Music in short could be called a "blessing", a pristine form of self-expression that colors your everyday life. Most of my memories are associated with music being the theme for that specific period in time. Whenever I play back an old song, I get chills of nostalgia that course down my spine.

It's very easy how these certain factors in our everyday life cause us to further disassociate from reality by offering a temporary reflection of our emotions. By simply listening to a song, it's like you turn the "switch on" for solitary, introversion, and deep thoughts.

This is what should be realized about music. It's good in small doses. Even if you can't manage low-doses, it would be more beneficial for you to allow your mind to slow down. By constantly operating at a high frequency, you are tipping the balance. There needs to be a good balance between being in reality per se, and engaging in a form of escapism.

It manifests into a habit of escapism and "tuning out".
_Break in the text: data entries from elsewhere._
/-- SERIAL_FRAME_START (R226): the frame that belongs to the next tick starts; the encoder latches. -/
def Dev.serialStart (d : Dev) (c : Nat) (busy : Bool) : Dev :=
  let k := d.sys.tick + 1
  if !d.serDue c k || (d.serPort c).latch.isSome || (d.serPort c).served == k then d
  else
    let t := k * d.loopPeriod - d.serLead c
    let d := (d.seenAt t).serClip c
    let d := if busy && field 1 0 (d.serCfg c) == 1 then d.serFlag c 12 else d
    d.modFbd (fun f => { f with ports := AList.put f.ports c { d.serPort c with latch := some t, busy } })

/-- SERIAL_FRAME_START. -/
def execSerialFrameStart (c : Nat) (busy : Bool) (s : State) : Host.Outcome State Fault Refusal := s.perform (fun d => d.serialStart c busy)

/-- The level of a data line `t` ns after the first clock edge of its frame: high before its first change. -/
def lineAt (line : List (Nat × Bool)) (t : Rat) : Bool := line.foldl (fun b x => if (x.1 : Rat) ≤ t then x.2 else b) true

/-- Bits, the first the most significant, as a number. -/
def bitsNat (l : List Bool) : Nat := l.foldl (fun m b => 2 * m + b2n b) 0

/-- The 6-bit CRC of BiSS-C (R225): x⁶ + x + 1, over the data bits, nE and nW (notes/assumptions/159.md). -/
def crc6 (l : List Bool) : Nat := l.foldl (fun c b => Nat.xor (2 * c % 64) (if decide (32 ≤ c) != b then 3 else 0)) 0

/-- The clock period of a port in ns. -/
def serClock (timing : Word) : Rat := mkRat 1000000 (field 13 0 timing)

/-- What SSI samples (R225, R226): bit i at the rising clock edge that ends its bit time plus ssi_dly; the first clock only latches
(notes/assumptions/159.md). -/
def ssiFrame (cfg timing : Word) (line : List (Nat × Bool)) : SerFrame :=
  let tc := serClock timing
  let b := field 13 8 cfg
  let s := field 18 16 cfg
  let at_ (i : Nat) : Bool := lineAt line (tc * (i + 1) + tc / 2 + (5 * field 23 16 timing : Nat))
  let bits := (List.range (b + s)).map at_
  let par := bits.foldl (fun p x => p != x) (at_ (b + s))
  { data := bitsNat (bits.take b), status := maskOf ((List.range s).filter (fun i => at_ (b + i))), crcOk := !(bit 4 cfg && par)
    time := (tc * (b + s + b2n (bit 4 cfg) + 1 : Nat)).ceil.toNat }

/-- What BiSS-C samples (R225, R226): t_ld from the clock edge before the acknowledge to its falling edge, every later bit at its clock
edge plus t_ld; the start bit must come within 64 clocks (R228); nE and nW are active low (notes/assumptions/159.md). -/
def bissFrame (cfg timing : Word) (line : List (Nat × Bool)) : SerFrame :=
  let tc := serClock timing
  let b := field 13 8 cfg
  match line.find? (fun x => !x.2) with
  | none => { start := false, time := (tc * 64).ceil.toNat }
  | some a =>
    let k := ((a.1 : Rat) / tc).floor.toNat
    let ld := (((a.1 : Rat) - tc * k) / 5).ceil.toNat
    let at_ (j : Nat) : Bool := lineAt line (tc * (k + j : Nat) + (5 * ld : Nat))
    match ((List.range 64).map (· + 1)).find? at_ with
    | none => { ld, start := false, time := (tc * (k + 64 : Nat) + (5 * ld : Nat)).ceil.toNat }
    | some j =>
      let bits := (List.range (b + 2)).map (fun i => at_ (j + 2 + i))
      let crc := (List.range 6).map (fun i => at_ (j + 4 + b + i))
      { ld, data := bitsNat (bits.take b), crcOk := bitsNat crc + crc6 bits == 63, nE := !bits.getD b true, nW := !bits.getD (b + 1) true
        time := (tc * (k + j + b + 10 : Nat) + (5 * ld : Nat)).ceil.toNat }

/-- An errored frame (R228). -/
def Dev.serialError (d : Dev) (c : Nat) : Dev :=
  match d.serAxis c with
  | none => d
  | some n => ((d.fbFlag n 5).incSat (A.FB_ERR_COUNT n) 31 16).fbUpdate n true

/-- The binary number of a Gray-coded one of `b` bits. -/
def grayToBin : Nat → Nat → Nat
  | 0, _ => 0
  | b + 1, g => let hi := grayToBin b (g / 2); 2 * hi + (g + hi) % 2

/-- x brought into [−2^(b−1), 2^(b−1)) (R227). -/
def wrapBits (b : Nat) (x : Int) : Int := (x + 2 ^ (b - 1)) % 2 ^ b - 2 ^ (b - 1)
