/-- AX_ENABLE at its frame tick (R187). -/
def Dev.enable (d : Dev) (h : Hdr) (target : Nat) : Dev :=
  let axes := maskList 32 h.mask
  let parked := axes.filter (fun n => (d.ax n).state == .parked)
  match d.enableCheck h target with
  | some v => d.doneAt h v.1 v.2
  | none =>
    match d.failing parked (fun n => !d.startOk n) Code.wrongMode with
    | some v => (d.cfgErrs parked).doneAt h v.1 v.2
    | none =>
      let ls := axes.filter (fun n => d.lead n == n)
      if ls.isEmpty then d.doneAt h Code.done
      else
        let d := d.joinStart h ls.length
        d.each ls (fun d n =>
          let from_ := (d.ax n).state == .parked
          let d := d.modAx n (fun c => { c with enable := some { toHold := target == 3, cmd := some h, fromParked := from_ } })
          if from_ then d.startModel n 0 false else d.fluxPhase n)

/-- AX_ENABLE: the target state, 2 OPEN or 3 HOLD, at byte [16]. -/
def execAxEnable (h : Hdr) (target : Nat) (s : State) : Host.Outcome State Fault Refusal :=
  s.perform (fun d => d.command 0x0203 h (fun d => d.enable h target))

/-- AX_OPEN's conditions. -/
def Dev.openCheck (d : Dev) (h : Hdr) : Verdict :=
  let axes := maskList 32 h.mask
  let m := d.sys.mode
  let mode : Bool := m == .configure || m == .ready || m == .run || m == .inspection || m == .recovery
  firstOf [d.splitCheck axes h.mask, d.failing axes (fun n => !mode || (d.ax n).state != .hold || d.parking n) Code.wrongMode]

/-- AX_OPEN at its frame tick: the state x̂ is kept, and valid outputs are counted anew (05 R149). -/
def Dev.openAx (d : Dev) (h : Hdr) : Dev :=
  match d.openCheck h with
  | some v => d.doneAt h v.1 v.2
  | none =>
    let ls := (maskList 32 h.mask).filter (fun n => d.lead n == n)
    let d := d.each ls (fun d n =>
      let d := d.endSeq n .other .opened
      let d := d.each (d.members n) (fun d m => d.modSns m (fun s => { s with counts := [], countAt := d.time.cnt, stepsDone := true, caught := false }))
      d.setState n .opened 0)
    d.doneAt h Code.done (if ls.isEmpty then [] else [(16, 1, 2)])

/-- AX_OPEN. -/
def execAxOpen (h : Hdr) (s : State) : Host.Outcome State Fault Refusal := s.perform (fun d => d.command 0x0204 h (fun d => d.openAx h))

/-- AX_DISABLE's conditions. -/
def Dev.disableCheck (d : Dev) (h : Hdr) : Verdict :=
  let axes := maskList 32 h.mask
  firstOf [d.splitCheck axes h.mask,
    d.failing axes (fun n => let st := (d.ax n).state; !(st == .parked || st == .opened || st == .hold)) Code.wrongMode]

/-- The length of a park from HOLD of the model that axis `n` leads, in counter units (R190). -/
def Dev.parkLen (d : Dev) (n : Nat) (brake : Bool) : Nat :=
  msCnt (if brake then d.fld (A.AX_SEQ_CFG n) 23 12 else d.fld (A.AX_SEQ_CFG n) 11 0)

/-- A park of the model that axis `n` leads ends in PARKED; its commands complete. -/
def Dev.parkDone (d : Dev) (n cause : Nat) (cmds : List Hdr) : Dev :=
  let d := d.modWav n (fun w => { w with park := none })
  let d := d.park n .other .parked cause
  cmds.foldl (fun (d : Dev) h => d.partDone h Code.done [(16, 1, 1)]) d

/-- A park of the model that axis `n` leads, by its brakes or by de-fluxing, with the command it completes and the cause of its
transition (R190). -/
def Dev.parkModel (d : Dev) (n : Nat) (byBrake : Bool) (h : Option Hdr) (cause : Nat) : Dev :=
  let cmds := match h with | some h => [h] | none => []
  let brakes := (d.members n).filter (fun m => byBrake && (d.brakeOf m).isSome)
  if (d.ax n).state = .parked then cmds.foldl (fun (d : Dev) h => d.partDone h Code.done [(16, 1, 1)]) d
  else match (d.wav n).park with
    | some p => d.modWav n (fun w => { w with park := some { p with cmds := p.cmds ++ cmds } })
    | none =>
      let d := d.each brakes (fun d m => d.brake m false)
      if (d.ax n).state = .opened then d.parkDone n cause cmds
      else if d.parkLen n (!brakes.isEmpty) = 0 then d.parkDone n cause cmds
      else d.modWav n (fun w => { w with park := some { brake := !brakes.isEmpty, start := d.time.cnt, cause, cmds } })

/-- AX_DISABLE at its frame tick; byte [16] 0 uses the brake, 1 de-fluxes only. -/
def Dev.disable (d : Dev) (h : Hdr) (mode : Nat) : Dev :=
  match d.disableCheck h with
  | some v => d.doneAt h v.1 v.2
  | none =>
    let ls := (maskList 32 h.mask).filter (fun n => d.lead n == n)
    if ls.isEmpty then d.doneAt h Code.done
    else (d.joinStart h ls.length).each ls (fun d n => d.parkModel n (mode == 0) (some h) 0)

/-- AX_DISABLE. -/
def execAxDisable (h : Hdr) (mode : Nat) (s : State) : Host.Outcome State Fault Refusal :=
  s.perform (fun d => d.command 0x0205 h (fun d => d.disable h mode))

/-- A park at a tick: the flux factor of a de-flux, and the end (R190). -/
def Dev.parkTick (d : Dev) (n : Nat) : Dev :=
  match (d.wav n).park with
  | none => d
  | some p =>
    let len := d.parkLen n p.brake
    if d.past (p.start + len) then d.parkDone n p.cause p.cmds
    else if p.brake then d
    else
      let f := 1 - ratDiv ((d.time.cnt - p.start : Nat) : Rat) (len : Rat)
      d.each (d.members n) (fun d m => d.modWav m (fun w => { w with flux := f }))

/-- PARK_TIMER_END (R190): brake_set_ms or deflux_ms has run out. -/
def execParkTimerEnd (n : Nat) (s : State) : Host.Outcome State Fault Refusal :=
  s.perform (fun d =>
    let l := d.lead n
    match (d.wav l).park with
    | none => d
    | some p => (d.advanceTo (p.start + d.parkLen l p.brake)).parkTick l)

/-- A cause of FAULT of axis `n` is present now: no cluster left, a feedback fault, a persistent loss (R132, 08 R231, 05 R151). -/
def Dev.causeNow (d : Dev) (n : Nat) : Bool :=
  let cfg := d.rd (A.AX_SD_CFG n)
  let g := d.grp (n / 4)
  (!d.cup.ok0 && !d.cup.ok1) || d.rb (A.FB_STATUS n) 6 ||
    (List.range 4).any (fun c => bit c cfg && decide (2 ≤ (d.chan n c).loss)) || (bit 1 g.cfg && decide (2 ≤ g.busLoss))

/-- The modes of AX_FAULT_CLEAR (R132). -/
def clearMode (m : Mode) : Bool := m == .configure || m == .ready || m == .safeHold || m == .recovery

/-- AX_FAULT_CLEAR's conditions; its result describes the lowest axis that fails by its causes. -/
def Dev.clearCheck (d : Dev) (h : Hdr) : Verdict :=
  let axes := maskList 32 h.mask
  let bad (p : Nat → Bool) (status : Nat) : Verdict :=
    match axes.find? p with | some n => some (status, [(16, 4, (d.ax n).faults)]) | none => none
  firstOf [bad (fun n => (d.members n).any (fun m => !nbit m h.mask)) Code.groupSplit,
    bad (fun n => !clearMode d.sys.mode || (d.ax n).state != .fault || d.causeNow n) Code.wrongMode,
    bad (fun n => (d.sg (stoGroup n)).latched) Code.safetyBlocked]

/-- The faults of the model that axis `n` leads are cleared, and it is PARKED. -/
def Dev.clearModel (d : Dev) (n : Nat) : Dev :=
  let d := d.each (d.members n) (fun d m => (d.modAx m (fun c => { c with faults := 0 })).modPw m (fun p => { p with latched := false }))
  d.park n .other .parked 0

/-- AX_FAULT_CLEAR at its frame tick. -/
def Dev.faultClear (d : Dev) (h : Hdr) : Dev :=
  match d.clearCheck h with
  | some v => d.doneAt h v.1 v.2
  | none =>
    let was := (d.ax (lowest h.mask)).faults
    let ls := (maskList 32 h.mask).filter (fun n => d.lead n == n)
    (d.each ls Dev.clearModel).doneAt h Code.done (if ls.isEmpty then [] else [(16, 4, was)])

/-- AX_FAULT_CLEAR. -/
def execAxFaultClear (h : Hdr) (s : State) : Host.Outcome State Fault Refusal :=
  s.perform (fun d => d.command 0x0206 h (fun d => d.faultClear h))

/-- AX_QUERY (R140): the lowest axis in the mask. -/
def Dev.axQuery (d : Dev) (h : Hdr) : Dev :=
  let n := lowest h.mask
  d.doneNow h Code.done (if h.mask = 0 then [] else
    [(16, 4, (d.axStateWord n).toNat), (20, 4, (d.ax n).faults), (24, 4, (d.bankStatusWord n).toNat), (28, 4, (d.axAdmitWord n).toNat)])

/-- AX_QUERY. -/
def execAxQuery (h : Hdr) (s : State) : Host.Outcome State Fault Refusal := s.perform (fun d => d.command 0x0208 h (fun d => d.axQuery h))

/-! ### Direction (06 R182 to R184, R193) -/

/-- σ_d of axis `n` changes at time `t` (R182): the delivered position goes on without a step. -/
def Dev.turn (d : Dev) (n t : Nat) : Dev :=
  let p := (d.genAt n t).1.p
  let base := d.delivered n p
  d.modWav n (fun w => { w with reversed := !w.reversed, base, refBase := p, reversals := sat 0xFFFF (w.reversals + 1) })

/-- AX_DIR of axis `n`. -/
def Dev.axDirWord (d : Dev) (n : Nat) : Word := BitVec.ofNat 32 (b2n (d.wav n).reversed + 2 ^ 16 * (d.wav n).reversals)

/-- AX_REVERSE with byte [16] would change σ_d of axis `n`. -/
def Dev.wouldTurn (d : Dev) (n how : Nat) : Bool := how == 0 || (how == 1 && (d.wav n).reversed) || (how == 2 && !(d.wav n).reversed)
Positive forms of self expression:
Restoration 
Healing
Unity 
Bliss
Euphoria 
Wisdom

Negative forms of self expression -
Becoming too attached to your thoughts 
Allowing too many forms of your thoughts identities cloud your own
Trying to subconsciously put things on hold


----------



## Guest (May 14, 2014)

I realized this at my old job, where I could keep my headphones on and listen to music constantly.


----------